### WHAT YOU WILL DO
The output is the lines below from the one with "open Sys2Proof Sys2Proof.Machine" through the one with "def sampleTOps (p", both included, printed exactly and with no other line.

### RECORDS SUPPLIED
********************

-- ==== Sys2Proof/Certificates/Slice0/Obligations.lean ====
section
/-! DEFINITION. The statements for the provers, and the tables of the spec they are stated with. -/

open Sys2Proof Sys2Proof.Machine Sys2Proof.Safety

namespace Sys2Proof.Spec

/-- The precondition table of R243, each row in its order: the error of the first failing check. -/
def refusal (i : Instr) (s : State) : Option ErrCode :=
  match i with
  | .loadCal => if s.calValid then some .reload else none
  | .sampleT => if s.calValid then none else some .nocal
  | .sampleP => if s.calValid then none else some .nocal
  | .compT => if !s.calValid then some .nocal else if s.utValid then none else some .nodata
  | .compP =>
    if !s.calValid then some .nocal else if s.upValid && s.b5Valid then none else some .nodata
  | .alt => if !s.calValid then some .nocal else if s.pValid then none else some .nodata
  | .slp => if !s.calValid then some .nocal else if s.pValid then none else some .nodata
  | .readTemperature => if s.calValid then none else some .nocal
  | .readPressure => if s.calValid then none else some .nocal
  | .readAltitude => if s.calValid then none else some .nocal
  | .readSealevel => if s.calValid then none else some .nocal

/-- The "start clears" column of the write matrix R51. -/
def startClears (i : Instr) (s : State) : State :=
  match i with
  | .loadCal => s
  | .sampleT => { s with utValid := false }
  | .sampleP => { s with upValid := false }
  | .compT => { s with utValid := false, b5Valid := false, tValid := false }
  | .compP => { s with upValid := false, b5Valid := false, pValid := false }
  | .alt => { s with altValid := false }
  | .slp => { s with slpValid := false }
  | .readTemperature => { s with tValid := false }
  | .readPressure => { s with tValid := false, pValid := false }
  | .readAltitude => { s with tValid := false, pValid := false, altValid := false }
  | .readSealevel => { s with tValid := false, pValid := false, slpValid := false }

/-- The µops of SAMPLE_T, as R150 lists them. -/
def sampleTOps (p : Params) : List UOp :=
  [.txWrite p.ctrlReg p.cmdTemp, .wait p.tSettleT, .txRead p.dataReg 2 .rxbuf, .exec .sampleT]

/-- The settle time of a mode (R157). -/
def settleP (p : Params) (mode : BitVec 2) : Nat :=
  if mode = 0 then p.tSettleP.ultraLowPower
  else if mode = 1 then p.tSettleP.standard
  else if mode = 2 then p.tSettleP.highRes
  else p.tSettleP.ultraHighRes

/-- The conversion byte of SAMPLE_P: CMD_PRES with MODE ORed into bits 7:6 (R107). -/
def presCommand (p : Params) (mode : BitVec 2) : Byte := p.cmdPres ||| (mode ++ (0 : BitVec 6))

/-- The µops of SAMPLE_P, as R155 lists them. -/
def samplePOps (p : Params) (mode : BitVec 2) : List UOp :=
  [.txWrite p.ctrlReg (presCommand p mode), .wait (settleP p mode), .txRead p.dataReg 3 .rxbuf, .exec .sampleP]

********************

### WRITTEN ANSWER
open Sys2Proof Sys2Proof.Machine Sys2Proof.Safety

namespace Sys2Proof.Spec

/-- The precondition table of R243, each row in its order: the error of the first failing check. -/
def refusal (i : Instr) (s : State) : Option ErrCode :=
  match i with
  | .loadCal => if s.calValid then some .reload else none
  | .sampleT => if s.calValid then none else some .nocal
  | .sampleP => if s.calValid then none else some .nocal
  | .compT => if !s.calValid then some .nocal else if s.utValid then none else some .nodata
  | .compP =>
    if !s.calValid then some .nocal else if s.upValid && s.b5Valid then none else some .nodata
  | .alt => if !s.calValid then some .nocal else if s.pValid then none else some .nodata
  | .slp => if !s.calValid then some .nocal else if s.pValid then none else some .nodata
  | .readTemperature => if s.calValid then none else some .nocal
  | .readPressure => if s.calValid then none else some .nocal
  | .readAltitude => if s.calValid then none else some .nocal
  | .readSealevel => if s.calValid then none else some .nocal

/-- The "start clears" column of the write matrix R51. -/
def startClears (i : Instr) (s : State) : State :=
  match i with
  | .loadCal => s
  | .sampleT => { s with utValid := false }
  | .sampleP => { s with upValid := false }
  | .compT => { s with utValid := false, b5Valid := false, tValid := false }
  | .compP => { s with upValid := false, b5Valid := false, pValid := false }
  | .alt => { s with altValid := false }
  | .slp => { s with slpValid := false }
  | .readTemperature => { s with tValid := false }
  | .readPressure => { s with tValid := false, pValid := false }
  | .readAltitude => { s with tValid := false, pValid := false, altValid := false }
  | .readSealevel => { s with tValid := false, pValid := false, slpValid := false }

/-- The µops of SAMPLE_T, as R150 lists them. -/
def sampleTOps (p : Params) : List UOp :=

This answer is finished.